Savaş, toplum ve medya ilişkisi üzerine kaleme aldığı yazılarıyla tanınan deneyimli gazeteci; aynı zamanda çeşitli üniversitelerde seminerler veriyor, medya etiği ve habercilik üzerine konuşmalar yapıyor.
Musa Özuğurlu’ya bu samimi ve derin sohbeti için teşekkür ederiz.

– 30 yıl boyunca sahada habercilik yaptınız. O yıllardan sizi hâlâ etkileyen bir an var mı?
Suriye’de olayların başladığı dönemde, Şam’daki ilk gösteriyi takip etmiştim. O zamana kadar “Suriye’de gösteri olmaz” denirdi. Hem halk hem yönetim buna inanıyordu. Ancak yaklaşık 50 kişilik o küçük grup aslında büyük bir dönüşümün işaretiydi. Yıllar sonra Esad devrildi, ülke savaşa sürüklendi. O gün orada tanık olduklarımız, çok daha büyük bir felaketin habercisiydi. Meslek hayatımın en kritik anlarından biriydi.
– Savaş ve kriz bölgelerinde olmak özel hayatınızı nasıl etkiledi?
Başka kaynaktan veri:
/-- The anchor of a binding is lost: the home's rings and queue pairs enter ERROR, its storage commands end without completions, and a
loss report says what was cut short (R314, R464). -/
def State.anchorLost (s : State) (b : FeBinding) : State :=
  let recs := s.cutRecs b.homeInst
  let s1 := s.setBinding { b with state := 2, held := [], gapSince := none }
  let s2 := (s1.errorRings b.homeInst St.FED_ANCHOR_LOST).qpsDown b.homeInst St.FED_ANCHOR_LOST
  let s3 := if s2.isCtrl b.homeInst then s2.nvStop b.homeInst else s2
  (s3.lossReport b.homeInst 5 .anchorLost recs).raiseWith F.FE_INT_STATUS_ANCHOR_LOST_SEEN R.FE_INT_ENABLE b.homeInst

/-- The other end of a binding has left the federation or cannot be reached (R314). -/
def State.bindingLost (s : State) (b : FeBinding) : State :=
  if b.state ≠ 1 then s else if b.anchor then s.homeLost b else s.anchorLost b

/-- The bindings whose other end p holds of are lost. -/
def State.bindingsLost (s : State) (p : Nat → Bool) : State := (s.fe.bindings.filter (fun b => p b.peer)).foldl (fun t b => t.bindingLost b) s

/-- Reselect the time source when membership has changed which source is the primary (R316, R317). -/
def State.reselectFrom (s old : State) : State := if s.primKey = old.primKey then s else s.reselect

/-- The device returns to ALONE: every binding and route is dropped (R308). -/
def State.goAlone (s : State) : State :=
  let s1 := s.bindingsLost (fun _ => true)
  let s2 := (List.range 64).foldl (fun (t : State) f => t.setFld (F.KL_ROUTE f) 7) s1
  let s3 := (((((s2.setFld F.FED_STATE_STATE fedAlone).setFld F.FED_STATE_MOVING 0).setFld F.FED_MASTER_SELF 0).setFld F.FED_MASTER_ID 0).setFld
    F.FED_MEMBERS 0).setFld F.FED_EPOCH_EPOCH 0
  let s4 : State := { s3 with fe.bindings := [], fed.move := none, fed.raising := none, fed.roster := [], fed.gen := 0, fed.claim := none,
                              fed.aloneSince := s3.time.mono, fed.retryAt := none, fed.eligibleSet := 0, fed.linkMap := [] }
  (s4.setFld F.FE_BINDINGS 0).reselectFrom s

/-! Moves (R309). -/

/-- Cancel a pending raise of the epoch; the master that made it says so (R320). -/
def State.abortRaise (s : State) : State :=
  match s.fed.raising with
  | none => s
  | some r =>
    let s1 : State := { s with fed.raising := none }
    if r.mine then (s1.fedSendAll (s1.fld F.FED_MEMBERS) msgEpochAbort [r.epoch]).incFld F.FED_EPOCH_ABORTS else s1
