/-- MGMT_CMD on the Recovery ring (R487): the job at its head. All published descriptors, up to 64, are read; one with a wrong PHASE or a chain
without its ends stops the ring, and any opcode but MGMT_CMD and NOP is invalid there. -/
def State.rcvCommand (s : State) : State :=
  let lg := s.fld F.RCV_CFG_LOG_SIZE
  let r := s.boot.rcv
  let n := min 64 (extDiff lg r.srTail r.srHead)
  let busy := (s.mgmt.queue.filter (fun c => c.rcv.isSome)).length + b2n (match s.mgmt.holder with | some h => h.cmd.rcv.isSome && !h.delivered | none => false)
  if !r.active ∨ n = 0 ∨ 2 ^ lg ≤ extDiff lg r.crTail r.crHead + busy then s
  else match s.rcvDescs n with
    | (s1, none) => s1
    | (s1, some all) =>
      let ds := chainOf all
      let d := ds.headD emptyDesc
      let off : State := { s1 with boot.rcv := { r with active := false } }
      let job := (d.jobTag, d.irqNow, d.skip)
      let step := fun (t : State) => { t with boot.rcv := { t.boot.rcv with srHead := (r.srHead + ds.length) % 2 ^ (lg + 1) } }
      if ds.any (fun x => decide (x.phase = extWrap lg x.index)) then off
      else if !d.first ∨ !(ds.getLast?.getD emptyDesc).last then off
      else if d.opcode = 0 then (step s1).rcvComplete job St.SUCCESS 0
      else if d.opcode ≠ 0x30 then (step s1).rcvComplete job St.RING_OPCODE_INVALID 0
      else if leNat (leBytes 4 (d.dws.getD 3 0)) < 32 then (step s1).rcvComplete job St.MGMT_LENGTH_INVALID 0
      else match s1.rcvGather ((ds.map (fun x => pieces (s.mrrs 0) x.addr x.length)).flatten) with
        | (s2, .ok p) =>
          let c : MgmtCmd := { mgmtParse p with rcv := some job, replyAddr := d.dws.getD 2 0, replyMax := d.dws.getD 3 0 % 2 ^ 32 }
          s2.receive c p step
        | (s2, _) => s2

/-- MGMT_CMD (R504, R506, R507, R515, R522): the oldest MGMT_CMD job of a ring, once its buffer has been read, is checked and queued. -/
def execMgmtCmd (slice ring : Nat) (s : State) : Host.Outcome State Fault Refusal := whenKeeper s <|
  if s.boot.recovery then .next s.rcvCommand
  else match s.jobFor slice ring 0x30 with
    | none => .next s
    | some j =>
      let room := j.dw 3 % 2 ^ 32
      if room < 32 then .next (s.finish j St.MGMT_LENGTH_INVALID 0 false)
      else match s.dmaGather slice 0 (s.jobOp 0 j) j.bufs with
        | (s1, .wait) => .next s1
        | (s1, .fail st) => .next (s1.finish j st 0 false)
        | (s1, .ok p) =>
          let c : MgmtCmd := { mgmtParse p with job := some (slice, ring, j.id), replyAddr := j.dw 2, replyMax := room }
          .next (s1.receive c p (fun t => match t.jobById slice ring j.id with
            | some x => t.setJob { x with taken := true }
            | none => t))

/-- MCTP_COMMAND (R504, R506, R509, R510, R515, R522, R574): a management packet of at most 65,572 message bytes on SMBus or I3C. -/
def execMctpCommand (bus : Nat) (packet : List Byte) (s : State) : Host.Outcome State Fault Refusal := whenKeeper s <|
  if 2 ≤ bus ∨ 65569 < packet.length then .next s
  else
    let c : MgmtCmd := { mgmtParse packet with route := routeMctp, bus := bus }
    .next (s.receive c packet id)

/-- RELAY_COMMAND (R506, R515): a command that `origin` relays to this device, with the route on which the origin took it. -/
def execRelayCommand (origin ref route : Nat) (packet : List Byte) (s : State) : Host.Outcome State Fault Refusal := whenKeeper s <|
  if s.boot.recovery ∨ s.fedState = fedAlone then .next s
  else
    let c : MgmtCmd := { mgmtParse packet with route := routeRelay, origin := origin, originRef := ref }
    let s1 := s.incFld F.MGMT_RELAYED_IN
    match s1.mgmtCheck route true packet with
    | some st => .next (s1.answerNow c st 0 (fun t => t.incFld F.MGMT_REJECTS))
    | none => .next (s1.enqueue c)

/-- RELAY_REPLY (R515, R516): the target's reply packet arrives; one whose command has been answered is late. -/
def execRelayReply (ref : Nat) (packet : List Byte) (s : State) : Host.Outcome State Fault Refusal := whenKeeper s <|
  match takeFirst (fun (r : RelayOut) => decide (r.ref = ref)) s.mgmt.relays with
  | none => .next (s.satFld F.MGMT_LATE_REPLY 1)
  | some (r, rest) =>
    let d := s.deliver r.cmd packet
    if d.2 then .next { d.1 with mgmt.relays := rest } else .next d.1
Çok fazla etkiledi. Ailemden uzakta yaşamak zorundaydım. Bu meslek tamamen konsantrasyon gerektiriyor; çatışma bölgesinde aileyle birlikte yaşamak imkânsız. Sürekli olağanüstü bir duruma hazırlıklı olmak gerekiyor. Bu yalnızlaşmayı getiriyor. Türkiye’ye döndükten sonra bile uzun süre sert bir ses duyduğumda irkiliyordum; patlama mı, kurşun sesi mi diye düşünüyordum. İnsanlarla ilişkilerimi yeniden kurmakta zorlandım. Savaş, insanın duygusal reflekslerini bile değiştiriyor. Artık şiddet gördüğümde bile sadece izliyorum. Bu bir kanıksama haline geldi.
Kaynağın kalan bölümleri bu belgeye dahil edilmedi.